The last few months have seen new and old powers dominate global headlines. The conflict in Ukraine is a reminder that empires need their access points, and that Cold War-style posturing (Russia seems to think that weapons testing will remind the rest of the world of its nuclear arsenal) is now run along complex racial, political and ideological lines. Whilst a little way south not only have we seen Israel and Palestine return to the deadly conflict over Gaza, but also the dominance of IS across large parts of Syria and Iraq, has meant that the world is having to take seriously the threat of a tyrannical and (seemingly) empire seeking group.
Not that any of this is new.
This is the point that Wright is making: empire is old. Wright’s perceptive analysis of the West’s idolisation of the separation of Church and State and love of democracy reveals a significant cultural blind spot. We have allowed empires to grow and flourish, we have handed power to them, because we have been too concerned with the process which establishes government rather than the governing that they do.
I have appreciated the way in which Wright establishes the problem (both as it appeared during the origins of Christianity and as it is today) of empire before moving into the solution which is found in the Gospel of Christ Jesus as Lord. Wright’s exegesis of John 18-19, with Jesus standing trial before Pilate, examined in light of the resurrection in John 20, and comparatively with the synoptic gospels, builds a sound case for Jesus coming, “not to destroy the world but to rescue it from evil” (51). Wright, in looking at various passages on Jesus’ atonement, establishes a clear argument that if Jesus is lord of heaven and earth, then from Genesis through to Revelation, the Bible’s own interpretation is that all authorities on heaven and on earth are to acknowledge that. The powers as they stand will bow before the throne of Christ, who expressed true power in his loving sacrifice for his creation.
Wright ends the chapter with a call for Christians to declare the gospel of Jesus Christ as Lord, not only on an individual level (person-to-person), but also to proclaim it to the powers which are under Christ’s lordship, “the task of the church… to speak the truth to power, to affirm power in its proper use and to critique it in its regular abuse” (62). When we are witnesses to an abuse of power Christians should be writing letters to our representatives in Government, petitioning them for change, and to consider non-violent protests when the former options have not halted the abuse.

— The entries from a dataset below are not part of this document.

theorem fwActivateBody_kept (c : CmdId) (x0 : Nat) (e : Entry) {s : State} (hs : Kept W a s) : Kept W a
    (fwActivateBody c x0 e s).1 := by
  grind [fwActivateBody, State.updMgt_kept, State.setFw_kept, foldl_kept, = kept_mk, = keptF_fold]

theorem specFwActivate_kept {s : State} (hs : Kept W a s) (c : CmdId) (p : Nat) (e : Entry) : Kept W a
    (specFwActivate.body c p e s).1 := by
  simp only [specFwActivate]; grind [fwActivateBody_kept, foldl_kept, = kept_mk, = keptF_fold]

theorem State.activationFails_kept (code : Nat) {s : State} (hs : Kept W a s) : Kept W a (State.activationFails code
    s) := by
  grind [State.activationFails, State.updMgt_kept, State.finishAll_kept, State.setFw_kept, foldl_kept, = kept_mk, =
      keptF_fold]

theorem opActivationStandbyLoaded_kept (valid : Bool) {s : State} (hs : Kept W a s) : Kept W a
    (opActivationStandbyLoaded valid s) := by
  grind [opActivationStandbyLoaded, State.updMgt_kept, State.activationFails_kept, foldl_kept, = kept_mk, = keptF_fold]

theorem Fuses.grows_takeOver {f g : Fuses} (h : f.grows g) (v : BitVec 6) (r : BitVec 4) :
    f.grows { g with v := if g.v.toNat < v.toNat then v else g.v, revoked := g.revoked ||| r } := by
  obtain ⟨h1, h2, h3, h4, h5, h6, h7, h8, i1, i2, h9, h10⟩ := h
  refine ⟨h1, h2, h3, h4, h5, h6, h7, h8, i1, i2, ?_, ?_⟩
  · dsimp only
    split
    · exact BitVec.le_trans h9 (BitVec.le_def.2 (Nat.le_of_lt ‹_›))
    · exact h9
  · dsimp only
    rw [← BitVec.or_assoc, h10]

theorem State.takeOver_kept (i : FwImage) {s : State} (hs : Kept W a s) : Kept W a (State.takeOver i s) := by
  have hf : Kept W a { s with
      flash := s.flash.writeRecord s.inactive
      fuse := if s.mgt.actCommit then { s.fuse with
          v := if s.fuse.v.toNat < i.svn.toNat then i.svn else s.fuse.v, revoked := s.fuse.revoked ||| i.revoke }
        else s.fuse } := by
    refine ⟨hs.1, hs.2.1, hs.2.2.1, ?_, hs.2.2.2.2⟩
    dsimp only
    split
    · exact Fuses.grows_takeOver hs.2.2.2.1 _ _
    · exact hs.2.2.2.1
  unfold State.takeOver
  grind (gen := 30) (ematch := 30) (splits := 30) [State.updMgt_kept, State.setFw_kept, State.finishAll_kept,
      State.resetMailbox_kept, State.updMb_kept, foldl_kept]

theorem specFwQuery_kept {s : State} (hs : Kept W a s) (c : CmdId) (p : Nat) (e : Entry) : Kept W a (specFwQuery.body
    c p e s).1 := by
  simp only [specFwQuery]; grind [foldl_kept, = kept_mk, = keptF_fold]

theorem opStandbyMirrored_kept {s : State} (hs : Kept W a s) : Kept W a (opStandbyMirrored s) := by
  grind [opStandbyMirrored, State.updMgt_kept, foldl_kept, = kept_mk, = keptF_fold]

theorem opWatchdogExpiry_kept (die : Die) {s : State} (hs : Kept W a s) : Kept W a (opWatchdogExpiry die s) := by
  grind [opWatchdogExpiry, State.updMgt_kept, State.log_kept, State.warmReset_kept, foldl_kept, = kept_mk, = keptF_fold]

theorem State.failover_kept {s : State} (hs : Kept W a s) : Kept W a (State.failover s) := by
  grind [State.failover, State.updMgt_kept, State.log_kept, foldl_kept, = kept_mk, = keptF_fold]

theorem opAonTimerTick_kept {s : State} (hs : Kept W a s) : Kept W a (opAonTimerTick s) := by
  grind [opAonTimerTick, State.updMgt_kept, State.evalHottest_kept, State.hbmStep_kept, foldl_kept, = kept_mk, =
      keptF_fold]

theorem opLogRecordProgram_kept {s : State} (hs : Kept W a s) : Kept W a (opLogRecordProgram s) := by
  grind [opLogRecordProgram, State.updMgt_kept, foldl_kept, = kept_mk, = keptF_fold]

theorem logReadBody_kept (c : CmdId) (x0 : Nat) (e : Entry) {s : State} (hs : Kept W a s) : Kept W a (logReadBody c x0
    e s).1 := by
  grind (gen := 30) (ematch := 30) (splits := 30) [logReadBody, State.updMgt_kept, keptF_host, Memory.writeBytes_ok,
      Kept.host, foldl_kept, = kept_mk, = keptF_fold]

theorem specLogRead_kept {s : State} (hs : Kept W a s) (c : CmdId) (p : Nat) (e : Entry) : Kept W a (specLogRead.body
    c p e s).1 := by
  simp only [specLogRead]; grind [logReadBody_kept, foldl_kept, = kept_mk, = keptF_fold]

theorem sensReadBody_kept (x0 : CmdId) (x1 : Nat) (e : Entry) {s : State} (hs : Kept W a s) : Kept W a (sensReadBody
    x0 x1 e s).1 := by
  grind [sensReadBody, State.updSensor_kept, foldl_kept, = kept_mk, = keptF_fold]

theorem specSensRead_kept {s : State} (hs : Kept W a s) (c : CmdId) (p : Nat) (e : Entry) : Kept W a
    (specSensRead.body c p e s).1 := by
  simp only [specSensRead]; grind [sensReadBody_kept, foldl_kept, = kept_mk, = keptF_fold]

theorem opPmbusPoll_kept (readings : List (Option (BitVec 16))) {s : State} (hs : Kept W a s) : Kept W a (opPmbusPoll
    readings s) := by
  grind [opPmbusPoll, State.updPwr_kept, State.log_kept, State.updSensor_kept, foldl_kept, = kept_mk, = keptF_fold]

theorem opSmbusStretchTimeout_kept (segment : BitVec 2) (address : BitVec 7) (command : BitVec 8) {s : State} (hs :
    Kept W a s) : Kept W a (opSmbusStretchTimeout segment address command s) := by
  grind [opSmbusStretchTimeout, State.log_kept, foldl_kept, = kept_mk, = keptF_fold]

theorem State.recoverBus_kept (n : Nat) (high : Bool) {s : State} (hs : Kept W a s) : Kept W a (State.recoverBus n
    high s) := by
  grind [State.recoverBus, State.updMgt_kept, State.emit_kept, State.log_kept, State.updSensor_kept,
      State.writeVouts_kept, foldl_kept, = kept_mk, = keptF_fold]

theorem opSmbusStuckRecovery_kept (segment : BitVec 2) (sdaHigh : Bool) {s : State} (hs : Kept W a s) : Kept W a
    (opSmbusStuckRecovery segment sdaHigh s) := by
  grind [opSmbusStuckRecovery, State.recoverBus_kept, foldl_kept, = kept_mk, = keptF_fold]

theorem opSmbusRecoveryRetry_kept (segment : BitVec 2) (sdaHigh : Bool) {s : State} (hs : Kept W a s) : Kept W a
    (opSmbusRecoveryRetry segment sdaHigh s) := by
  grind [opSmbusRecoveryRetry, State.recoverBus_kept, foldl_kept, = kept_mk, = keptF_fold]

theorem opSmbtStatus_kept (pec : Bool) {s : State} (hs : Kept W a s) : Kept W a (opSmbtStatus pec s) := by
  grind [opSmbtStatus, State.emit_kept, foldl_kept, = kept_mk, = keptF_fold]

theorem opSmbtSetCap_kept (w : BitVec 16) (pec : Bool) {s : State} (hs : Kept W a s) : Kept W a (opSmbtSetCap w pec s)
    := by
  grind [opSmbtSetCap, State.updMgt_kept, State.emit_kept, State.pendCap_kept, State.sheafCap_kept, foldl_kept, =
      kept_mk, = keptF_fold]

theorem opSmbtPower_kept (pec : Bool) {s : State} (hs : Kept W a s) : Kept W a (opSmbtPower pec s) := by
  grind [opSmbtPower, State.emit_kept, foldl_kept, = kept_mk, = keptF_fold]

theorem opSmbtAlertAck_kept (pec : Bool) {s : State} (hs : Kept W a s) : Kept W a (opSmbtAlertAck pec s) := by
  grind [opSmbtAlertAck, State.updMgt_kept, foldl_kept, = kept_mk, = keptF_fold]

theorem opAlertResponse_kept {s : State} (hs : Kept W a s) : Kept W a (opAlertResponse s) := by
  grind [opAlertResponse, State.emit_kept, foldl_kept, = kept_mk, = keptF_fold]

theorem State.dfuFails_kept (st : DfuStatus) {s : State} (hs : Kept W a s) : Kept W a (State.dfuFails st s) := by
  grind [State.dfuFails, State.updMgt_kept, State.setFw_kept, foldl_kept, = kept_mk, = keptF_fold]

theorem opDfuDnload_kept (block : BitVec 16) (data : List Byte) {s : State} (hs : Kept W a s) : Kept W a (opDfuDnload
    block data s) := by
  grind [opDfuDnload, State.updMgt_kept, State.emit_kept, State.setFw_kept, State.eraseInactive_kept,
      State.dfuFails_kept, foldl_kept, = kept_mk, = keptF_fold]

theorem opDfuManifest_kept {s : State} (hs : Kept W a s) : Kept W a (opDfuManifest s) := by
  grind (gen := 30) (ematch := 30) (splits := 30) [opDfuManifest, State.updMgt_kept, State.emit_kept,
      State.writeRecord_kept, State.setFw_kept, State.rejectImage_kept, foldl_kept, = kept_mk, = keptF_fold]

theorem opDfuDetach_kept {s : State} (hs : Kept W a s) : Kept W a (opDfuDetach s) := by
  grind [opDfuDetach, State.emit_kept, foldl_kept, = kept_mk, = keptF_fold]

theorem opUsbBusReset_kept {s : State} (hs : Kept W a s) : Kept W a (opUsbBusReset s) := by
  grind [opUsbBusReset, State.updMb_kept, State.updMgt_kept, State.log_kept, State.setFw_kept, foldl_kept, = kept_mk, =
      keptF_fold]

theorem opConfigItemRead_kept (item : BitVec 16) {s : State} (hs : Kept W a s) : Kept W a (opConfigItemRead item s) :=
    by
  grind [opConfigItemRead, State.emit_kept, foldl_kept, = kept_mk, = keptF_fold]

A great example of this is the movement #LoveMakesAWay, which describes itself as “a movement of Christians seeking an end to Australia's inhumane asylum seeker policies through prayer and nonviolent love in action.” (from the #LoveMakesAWay facebook page). They have identified an abuse by Government (an abuse in which both sides of Federal politics are complicit), and are seeking to bring about a change in policy through prayer and nonviolence.
Jesus Christ is Lord of all of our lives, including our public and political lives. We can all write a letter, can’t we? (And if not, I’m sure there’s some good examples just a click or two away…)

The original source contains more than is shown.